Quantum yields (φ) were determined for the phytoplankton of four perennially ice-covered lakes of southern Victoria Land, Antarctica. The phytoplankton communities of these oligotrophic lakes are dominated by cryptophytes, unicellular chrysophytes and flagellated chlorophytes. Quantum yields were calculated using a suggested value for the spectral extinction coefficient of chlorophyll a (k_c)=0.016 and an empirical estimation of k_c= 0.0328. Quantum yields ranged from 0.0045 to 0.156 using k_c= 0.016, while φ were lower when calculated using k_c=0.0328, ranging from 0.0022 to 0.076. Values of φ were comparable to values reported for phytoplankton elsewhere. Light utilization efficiencies (ε) ranged from 0.006 to 1.46% and are among the lowest values yet reported from aquatic ecosystems. The estimations of φ indicate that the phytoplankton were efficient at trapping the low levels of photosynthetically active radiation present in these dimly lit lakes, while ε indicate that environmental conditions of these lakes are limiting their respective phytoplankton communities.

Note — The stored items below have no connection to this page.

-- ==== Sys2Proof/Decode.lean ====
section
/-! DEFINITION. The register index map (10_state.md R20), the operation codes (30_encoding.md R73), the decoder in
the order of R74, and after it the encoder of R76. -/

namespace Sys2Proof

/-- The index of each register (R20). -/
def Reg.index : Reg → Nat
  | .scalar .q => 0
  | .scalar .qdash => 1
  | .scalar .twiddle => 2
  | .wide .omega => 3
  | .wide .psi => 4
  | .scalar .omegaIdx => 5
  | .scalar .psiIdx => 6
  | .scalar .j => 7
  | .scalar .da0 => 8
  | .scalar .da1 => 9
  | .scalar .m => 10
  | .scalar .j2 => 11
  | .scalar .mode => 12

/-- The register at an index; indices from 13 on name none (R51, R59). -/
def Reg.ofIndex : Nat → Option Reg
  | 0 => some (.scalar .q)
  | 1 => some (.scalar .qdash)
  | 2 => some (.scalar .twiddle)
  | 3 => some (.wide .omega)
  | 4 => some (.wide .psi)
  | 5 => some (.scalar .omegaIdx)
  | 6 => some (.scalar .psiIdx)
  | 7 => some (.scalar .j)
  | 8 => some (.scalar .da0)
  | 9 => some (.scalar .da1)
  | 10 => some (.scalar .m)
  | 11 => some (.scalar .j2)
  | 12 => some (.scalar .mode)
  | _ => none

/-- The operation codes of R73. -/
def Op.code : Op → BitVec 5
  | .read => 0x01
  | .readPending => 0x02
  | .write => 0x03
  | .readLane => 0x04
  | .writeLane => 0x05
  | .increment => 0x06
  | .setFromCounter => 0x07
  | .loadFromPsi => 0x08
  | .negateModQ => 0x09
  | .updateByOmega => 0x0A
  | .update => 0x0B
  | .commit => 0x10
  | .abort => 0x11
  | .changes => 0x12
  | .peek => 0x13
  | .wipe => 0x14

/-- The operation of a code; 0x00, 0x0C to 0x0F and 0x15 to 0x1F are reserved (R73, R75). -/
def Op.ofCode (c : BitVec 5) : Option Op :=
  match c.toNat with
  | 0x01 => some .read
  | 0x02 => some .readPending
  | 0x03 => some .write
  | 0x04 => some .readLane
  | 0x05 => some .writeLane
  | 0x06 => some .increment
  | 0x07 => some .setFromCounter
  | 0x08 => some .loadFromPsi
  | 0x09 => some .negateModQ
  | 0x0A => some .updateByOmega
  | 0x0B => some .update
  | 0x10 => some .commit
  | 0x11 => some .abort
  | 0x12 => some .changes
  | 0x13 => some .peek
  | 0x14 => some .wipe
  | _ => none

/-- Why a command word is illegal: the checks of R74 in their order. Every one of them raises ILLEGAL_COMMAND. -/
inductive DecodeError where
  /-- `res != 0` -/
  | reservedBits
  /-- `op` is 0x00, 0x0C to 0x0F or 0x15 to 0x1F -/
  | reservedOp
  /-- a whole-file command with a nonzero reg or lane field -/
  | strayField
  /-- `reg` is 13 to 31 -/
  | noSuchRegister
  /-- `reg` is not allowed for `op` (R35) -/
  | registerNotAllowed
  /-- a nonzero lane field on a command that takes no lane -/
  | strayLane
deriving DecidableEq, Repr

/-- The fields of a command word (R71). -/
def opField (cmd : BitVec 32) : BitVec 5 := cmd.extractLsb' 0 5
/-- The reg field `cmd[9:5]` (R71). -/
def regField (cmd : BitVec 32) : BitVec 5 := cmd.extractLsb' 5 5
/-- The lane field `cmd[13:10]` (R71). -/
def laneField (cmd : BitVec 32) : BitVec 4 := cmd.extractLsb' 10 4
/-- The reserved field `cmd[31:14]` (R71). -/
def resField (cmd : BitVec 32) : BitVec 18 := cmd.extractLsb' 14 18

/-- The whole-file commands, which name no register and take no lane (R73). -/
def Op.wholeFile? : Op → Option Instr
  | .commit => some .commit
  | .abort => some .abort
  | .changes => some .changes
  | .peek => some .peek
  | .wipe => some .wipe
  | .read | .readPending | .write | .readLane | .writeLane | .increment | .setFromCounter | .loadFromPsi
  | .negateModQ | .updateByOmega | .update => none

/-- The row of R73 that an operation and a register select, if the register is allowed for the operation. -/
def Op.row? (op : Op) (r : Reg) (lane : BitVec 4) : Option Instr :=
  match op with
  | .read => some (.read r)
  | .readPending => some (.readPending r)
  | .write => some (.write r)
  | .readLane =>
    match r with
    | .wide _ => some (.readLane r lane)
    | .scalar _ => none
  | .writeLane =>
    match r with
    | .wide _ => some (.writeLane r lane)
    | .scalar _ => none
  | .increment =>
    if r = .scalar .omegaIdx ∨ r = .scalar .psiIdx ∨ r = .scalar .j ∨ r = .scalar .da0 ∨ r = .scalar .da1 then
      some (.increment r)
    else none
  | .setFromCounter =>
    if r = .scalar .da0 then some .setFromCounterDa0
    else if r = .scalar .da1 then some .setFromCounterDa1
    else none
  | .loadFromPsi => if r = .scalar .twiddle then some .loadFromPsi else none
  | .negateModQ => if r = .scalar .twiddle then some .negateModQ else none
  | .updateByOmega => if r = .scalar .twiddle then some .updateByOmega else none
  | .update =>
    if r = .wide .omega then some .updateOmega
    else if r = .wide .psi then some .updatePsi
    else if r = .scalar .m then some .updateM
    else if r = .scalar .j2 then some .updateJ2
    else none
  | .commit | .abort | .changes | .peek | .wipe => none

/-- READ_LANE and WRITE_LANE take a lane (R74). -/
def Op.takesLane (op : Op) : Bool := op == .readLane || op == .writeLane

/-- The decoder of R74, total on every 32-bit word: the command, or the check that refuses it. A lane field of 8 to 15
on READ_LANE or WRITE_LANE passes and faults in the command's own rule. -/
def decode (cmd : BitVec 32) : Except DecodeError Instr :=
  if resField cmd ≠ 0 then .error .reservedBits
  else match Op.ofCode (opField cmd) with
  | none => .error .reservedOp
  | some op =>
    match op.wholeFile? with
    | some i => if regField cmd ≠ 0 ∨ laneField cmd ≠ 0 then .error .strayField else .ok i
    | none =>
      match Reg.ofIndex (regField cmd).toNat with
      | none => .error .noSuchRegister
      | some r =>
        match op.row? r (laneField cmd) with
        | none => .error .registerNotAllowed
        | some i => if op.takesLane = false ∧ laneField cmd ≠ 0 then .error .strayLane else .ok i

/-- The word of an operation, a register index and a lane number: `op | (reg << 5) | (lane << 10)` (R76). -/
def commandWord (op : Op) (reg : BitVec 5) (lane : BitVec 4) : BitVec 32 :=
  op.code.setWidth 32 ||| (reg.setWidth 32 <<< 5) ||| (lane.setWidth 32 <<< 10)

/-- The lane field of a command; 0 for a command that takes no lane (R73). -/
def Instr.laneBits : Instr → BitVec 4
  | .readLane _ k => k
  | .writeLane _ k => k
  | .read _ | .readPending _ | .write _ | .increment _ | .setFromCounterDa0 | .setFromCounterDa1 | .loadFromPsi
  | .negateModQ | .updateByOmega | .updateOmega | .updatePsi | .updateM | .updateJ2 | .commit | .abort | .changes
  | .peek | .wipe => 0

/-- The reg field of a command: its register's index, 0 for a whole-file command (R73). -/
def Instr.regBits (i : Instr) : BitVec 5 :=
  match i.reg? with
  | some r => BitVec.ofNat 5 r.index
  | none => 0

/-- The word of a command (R76). -/
def encode (i : Instr) : BitVec 32 := commandWord i.op i.regBits i.laneBits

/-- The instruction the decoder reads from a table row's bits: the command word is the row's one 32-bit word (R71). -/
def decodeTableWord (nbits w : Nat) : Option Instr :=
  match decode (BitVec.ofNat 32 (w % 2 ^ nbits)) with
  | .ok i => some i
  | .error _ => none

end Sys2Proof
end

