-- ==== Sys2Proof/Machine/RegisterAccess.lean ====
section
/-! DEFINITION. READ, READ_PENDING, WRITE, READ_LANE and WRITE_LANE (40_register_access.md). -/

namespace Sys2Proof.Machine

/-- READ (R100, R101): the current value on `rdata`, or the X indication; never a fault. -/
def execRead (r : Reg) (s : State) : Answer := .next (answer (s.current r).number s)

/-- READ_PENDING (R102): the pending value, falling back to the current value. -/
def execReadPending (r : Reg) (s : State) : Answer := .next (answer (pendingOrCurrent r s).number s)

/-- WRITE (R104): RANGE_VALUE when the data do not fit the register's width, else the whole value is staged. -/
def execWrite (r : Reg) (s : State) : Answer :=
  if s.wdata ≥ 2 ^ regWidth r then .next (raise (.rangeValue r s.wdata) s)
  else match r with
    | .scalar c => .next (finish (stageScalar c (.known (BitVec.ofNat 32 s.wdata)) s))
    | .wide w => .next (finish (stageWide w (lanesOfNat s.wdata) s))

/-- READ_LANE (R106): the current lane, or RANGE_LANE_INDEX for a lane field of 8 to 15. -/
def execReadLane (r : Reg) (k : BitVec 4) (s : State) : Answer :=
  match r with
  | .scalar _ => .next (raiseIllegal (.readLane r k) s)
  | .wide w =>
    match laneOfField k with
    | none => .next (raise (.rangeLaneIndex r k.toNat) s)
    | some l => .next (answer (zext256 (s.cur.wide w)[l]) s)

/-- WRITE_LANE (R108), the lane accumulator: the lane index is checked before the value (R205), then the lane is
merged into the pending value, or into the current value when none is pending. -/
def execWriteLane (r : Reg) (k : BitVec 4) (s : State) : Answer :=
  match r with
  | .scalar _ => .next (raiseIllegal (.writeLane r k) s)
  | .wide w =>
    match laneOfField k with
    | none => .next (raise (.rangeLaneIndex r k.toNat) s)
    | some l =>
      if s.wdata ≥ 2 ^ 32 then .next (raise (.rangeValue r s.wdata) s)
      else .next (finish (mergeLane w l (.known (BitVec.ofNat 32 s.wdata)) s))

end Sys2Proof.Machine
end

Percent extracellular release (PER) of organic matter was greatest in the shallow depths studied in comparison to the mid-depths sampled. The shallower waters of these lakes were supersaturated with oxygen, brighter and probably nutrient limited. Photosynthesis in Chlamydomonas subcaudata Wille was 2.5 to 3.5 x less at supersaturated oxygen in comparison to saturated oxygen. The higher amount of PER in the shallow depths and the inhibition of photosynthesis in C. subcaudata by supersaturated oxygen indicates that the reduction of photosynthesis due to photorespiration might be limiting the development of the phytoplankton communities of these lakes.